Я сладко потянулась и отложила книгу в сторону. Удивительное дело – когда-то меня мгновенно вводили в раздражение все попытки Ольги просветить меня, ее безумное увлечение трудами некой Софьи Златогорской. А теперь, самостоятельно ознакомившись с одной из ее книг, я ощущала невольную благодарность Ольге: чтение доставило мне удовольствие, а уроки смерти Гермеса Трисмегиста, похоже, сделали меня сильнее. Теперь можно было и ложиться спать.

Я выключила ночник и почти тут же уснула.

Глава 33

Утро началось с трели телефонного звонка. Перевернувшись на другой бок, я протянула руку и вслепую нашла трубку:

– Слушаю.

– Вы не представляете, как я рад, что уговорил вас заняться этим делом!

Это была первая реплика Германа, произнесенная чрезвычайно бодрым и радостным голосом. Все как обычно: ни здрасте, ни до свидания. По всему выходило, что жизнь постепенно возвращается в привычную колею.

Я не успела никак прореагировать на эту реплику, как Герман тут же вновь торопливо заговорил:

– Кстати, насчет тары для наркотика – помните, вы меня попросили поискать? Я подумал: где чаще всего встречалась мне Наталья? Все очень просто: вообще-то она всегда была вездесуща, и встретить ее можно было где угодно. И все-таки чаще всего она сидела на кухне, у Светланы. Я спустился туда, подошел к столу, за которым Наталья вечно дула свой кофе. Вдруг ни с того ни с сего мне припомнился эпизод из какого-то американского фильма: там герой прилеплял пакет с наркотиком к нижней части стола, жвачкой. Я нагнулся и заглянул под стол.
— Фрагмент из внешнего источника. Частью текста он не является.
-- ==== Sys2Proof/Machine/Ports.lean ====
section
/-! DEFINITION. What the outside sees of CA-CORE: the memory accesses of a step in their order (20_memory.md rule R39)
and the signals of 10_state.md rule R26, each with its host contact of rule R25. These are views of State: no rule
of the machine reads one. -/

namespace Sys2Proof.Machine

/-- One access of the Execution Engine to memory, through one of the two primitives (R30). -/
inductive Access where
  /-- `MemRead(addr, 1)` (R31) -/
  | read (addr : Nat)
  /-- `MemWrite(addr, 1, v)` (R32): `mem_addr`, `mem_wdata` and the strobe `mem_we` of R26 -/
  | write (addr : Nat) (v : Byte)
  deriving DecidableEq, Repr

/-- What an access does to memory: a read changes nothing (R31), a write changes one cell (R32). -/
def Access.apply (m : Memory) : Access → Memory
  | .read _ => m
  | .write addr v => m.write addr v

/-- The fetch reads, in order; "an out-of-range address is never driven because the access faults first" (R26, R71). -/
def fetchAccesses (s : State) : List Access :=
  ([s.pc.toNat, s.pc.toNat + 1, s.pc.toNat + 2].takeWhile (· < Config.memSize)).map .read

/-- The write of a push, none where the stack pointer range rule faults first (R39, R102). -/
def pushAccesses (value : State → Byte) (s : State) : List Access :=
  match decSp s with
  | .ok t => [.write t.sp.toNat (value t)]
  | .error _ => []

/-- The accesses an instruction makes after the three fetch reads (the table of R39). An instruction whose register
index faults makes none (R157). -/
def handlerAccesses (i : Instr) (s : State) : List Access :=
  match i with
  | .push a =>
    match regOperand a with
    | .ok r => pushAccesses (fun u => u.reg r) s
    | .error _ => []
  | .pop a =>
    match regOperand a with
    | .ok _ => [.read s.sp.toNat]
    | .error _ => []
  | .call a =>
    match regOperand a with
    | .ok _ => pushAccesses returnAddress s
    | .error _ => []
  | .ret => [.read s.sp.toNat]
  | .hlt | .ldi _ _ | .prn _ | .jmp _ | .jeq _ | .jne _ | .add _ _ | .mul _ _ | .cmp _ _ => []

/-- All the accesses of the step taken from a state, in order: none where no step is taken (R39, R70). -/
def stepAccesses (s : State) : List Access :=
  match s.run with
  | .halted | .faulted _ => []
  | .running =>
    fetchAccesses s ++
      match fetch s with
      | .error _ => []
      | .ok (ir, a, b) =>
        match decode ir a b with
        | .error _ => []
        | .ok i => handlerAccesses i s

/-- `out_valid` and `out_data`: the byte PRN hands to the host in the step from one state to the next, none when the
step puts none out (R25, R26). -/
def outPulse (s t : State) : Option Byte := (t.out.drop s.out.length).head?

/-- The line the host prints for one output byte: its decimal numeral and a newline (R21, R92). -/
def hostLine (v : Byte) : String := toString v.toNat ++ "\n"

/-- The status signals of R26. -/
structure StatusPorts where
  /-- `halted`: `run = HALTED` -/
  halted : Bool
  /-- `fault`: `run = FAULTED(...)` -/
  fault : Bool
  /-- `fault_cause`: the code 1 to 4, "0 when `fault` is low" -/
  faultCause : BitVec 3
  /-- `fault_info`: the info value as a 9-bit two's-complement number. The spec gives it no value while `fault` is low,
  and it has none here (log entry 6). -/
  faultInfo : Option (BitVec 9)
  deriving DecidableEq, Repr

/-- The status contact: what the host sees of `run` (R25, R26, R163). -/
def statusPorts (s : State) : StatusPorts :=
  match s.run with
  | .running => ⟨false, false, 0, none⟩
  | .halted => ⟨true, false, 0, none⟩
  | .faulted e => ⟨false, true, BitVec.ofNat 3 e.code, some (BitVec.ofInt 9 e.info)⟩

/-- The state while `rst` is high: every component at its reset value, "memory contents excepted", into which the host
writes one cell when `load_we` is high (R26). -/
def rstCycle (s : State) (load : Option (Byte × Byte)) : State :=
  match load with
  | none => { State.reset with mem := s.mem }
  | some (addr, data) => { State.reset with mem := s.mem.write addr.toNat data }

end Sys2Proof.Machine
end

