-- ==== Sys2Proof/Tests/Slice0.lean ====
section
/-! SUPPORT. Tests: well-formedness, the decoding of every row of the opcode table, single steps whose expected results are
the spec's own vectors (95_test_vectors.md, named V-…), and one witness for each statement that has hypotheses. -/

namespace Sys2Proof.Tests

open Sys2Proof Sys2Proof.Machine

/-! ### Helpers -/

/-- The reset state with a program counter, with bytes stored at it. -/
def at_ (pc : PcWord) (bytes : List Byte) : State :=
  { State.reset with pc := pc, mem := Memory.storeFrom [] pc.toNat bytes }

/-- Registers R0, R1, R2 and R7 set. -/
def withRegs (r0 r1 r2 r7 : Byte) (s : State) : State := { s with regs := #v[r0, r1, r2, 0, 0, 0, 0, r7] }

/-- The state after one step, if a step is taken. -/
def after (s : State) : Option State :=
  match step s with
  | .next t => some t
  | .fault _ | .refused _ => none

theorem step_of_after {s t : State} (h : after s = some t) : step s = .next t := by
  unfold after at h
  split at h
  · rename_i u hu
    cases h
    exact hu
  · cases h
  · cases h

/-- A step is taken and the state after it has the named parts. -/
def gives {α : Type} [DecidableEq α] (s : State) (part : State → α) (v : α) : Bool :=
  (after s).map part = some v

/-! ### Well-formedness: an ill-formed term for each operand that is checked (R12, R56) -/

theorem test_wf_ldi_a : (Instr.ldi 8 0).wellFormed = false := by decide
theorem test_wf_prn_a : (Instr.prn 0xC8).wellFormed = false := by decide
theorem test_wf_push_a : (Instr.push 9).wellFormed = false := by decide
theorem test_wf_pop_a : (Instr.pop 8).wellFormed = false := by decide
theorem test_wf_call_a : (Instr.call 8).wellFormed = false := by decide
theorem test_wf_jmp_a : (Instr.jmp 8).wellFormed = false := by decide
theorem test_wf_jeq_a : (Instr.jeq 9).wellFormed = false := by decide
theorem test_wf_jne_a : (Instr.jne 9).wellFormed = false := by decide
theorem test_wf_add_a : (Instr.add 8 0).wellFormed = false := by decide
theorem test_wf_add_b : (Instr.add 0 9).wellFormed = false := by decide
theorem test_wf_mul_a : (Instr.mul 8 0).wellFormed = false := by decide
theorem test_wf_mul_b : (Instr.mul 0 8).wellFormed = false := by decide
theorem test_wf_cmp_a : (Instr.cmp 255 0).wellFormed = false := by decide
theorem test_wf_cmp_b : (Instr.cmp 0 8).wellFormed = false := by decide
/-- LDI's immediate is not a register index (R158). -/
theorem test_wf_ldi_immediate : (Instr.ldi 7 255).wellFormed = true := by decide

/-! ### Decoding: each row of R58, its opcode written bit by bit, operand bytes in the later bytes -/

theorem test_decode_hlt : decodeTableWord 8 0b00000001 = some .hlt := by decide
theorem test_decode_ldi : decodeTableWord 24 0b00001000_00000011_10000010 = some (.ldi 3 8) := by decide
theorem test_decode_prn : decodeTableWord 16 0b00000101_01000111 = some (.prn 5) := by decide
theorem test_decode_push : decodeTableWord 16 0b00000111_01000101 = some (.push 7) := by decide
theorem test_decode_pop : decodeTableWord 16 0b00000010_01000110 = some (.pop 2) := by decide
theorem test_decode_call : decodeTableWord 16 0b00000010_01010000 = some (.call 2) := by decide
theorem test_decode_ret : decodeTableWord 8 0b00010001 = some .ret := by decide
theorem test_decode_jmp : decodeTableWord 16 0b11111111_01010100 = some (.jmp 255) := by decide
theorem test_decode_jeq : decodeTableWord 16 0b00000010_01010101 = some (.jeq 2) := by decide
theorem test_decode_jne : decodeTableWord 16 0b00000010_01010110 = some (.jne 2) := by decide
theorem test_decode_add : decodeTableWord 24 0b00000001_00000000_10100000 = some (.add 0 1) := by decide
theorem test_decode_mul : decodeTableWord 24 0b00000001_00000110_10100010 = some (.mul 6 1) := by decide
theorem test_decode_cmp : decodeTableWord 24 0b00000100_00000011_10100111 = some (.cmp 3 4) := by decide
/-- Bytes that are no part of the instruction are ignored (V-HLT-5). -/
theorem test_decode_unused : decode 0x01 0xFF 0xFF = .ok .hlt := rfl
/-- V-ILL-1, V-ILL-2, V-ILL-9. -/
theorem test_decode_rejects :
    decode 0x00 0 0 = .error (.unknownOpcode 0x00) ∧ decode 0x10 0 0 = .error (.unknownOpcode 0x10) ∧
      decode 0xB0 0 0 = .error (.unsupportedOperation 0xB0) := ⟨rfl, rfl, rfl⟩
/-- R63: "`LDI Ra, b` is bytes `0x82, a, b`"; an index above 7 has no spelling. -/
theorem test_assembly : (Instr.ldi 0 8).assembly = some "LDI R0,8" ∧ (Instr.mul 0 1).assembly = some "MUL R0,R1" ∧
    Instr.assembly (.prn 8) = none := by decide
Тут в голосе Германа послышались торжествующие нотки:

– Вы не поверите, но он был там – пакет с гранулами! Точно как в фильме – прилеплен жвачкой!

– Поздравляю, Герман, – я улыбнулась, потому что в этот момент мне на глаза попалась книга Златогорской, и я поспешила перевести разговор на эту тему: – Знаете, а я хотела бы сказать, что благодарна вам и вашей супруге за мое знакомство с Златогорской. Вчера я прочла часть ее автобиографии и получила огромное удовольствие, не говоря о пользе.

Бедняга Герман тут же растерянно кашлянул.

– Пользе? Какая же в том польза?

– Банальная: страх – наш главный враг. Победишь страх – будешь жить и радоваться жизни.

Ему потребовалось несколько секунд для ответа:

– Возможно. Надо будет как-нибудь выкроить более-менее свободное время и тоже прочитать сей труд.

– От души советую. Не пожалеете!

Он весело рассмеялся, и это во многом было наградой мне за весь труд следствия – истерзанный подозрениями и страхами клиент наконец-то радовался.

– Татьяна, я очень вам благодарен, – отсмеявшись, Герман тут же заговорил деловым тоном. – Завтра мою Ольгу выписывают из клиники. А танталовы муки всего нашего семейства с полицией начинаются уже сегодня – лично я буду давать показания в час дня. А вот вечером я хочу пригласить вас на встречу – во-первых, чтобы расплатиться с вами, а во-вторых, чтобы отметить успешное завершение дела.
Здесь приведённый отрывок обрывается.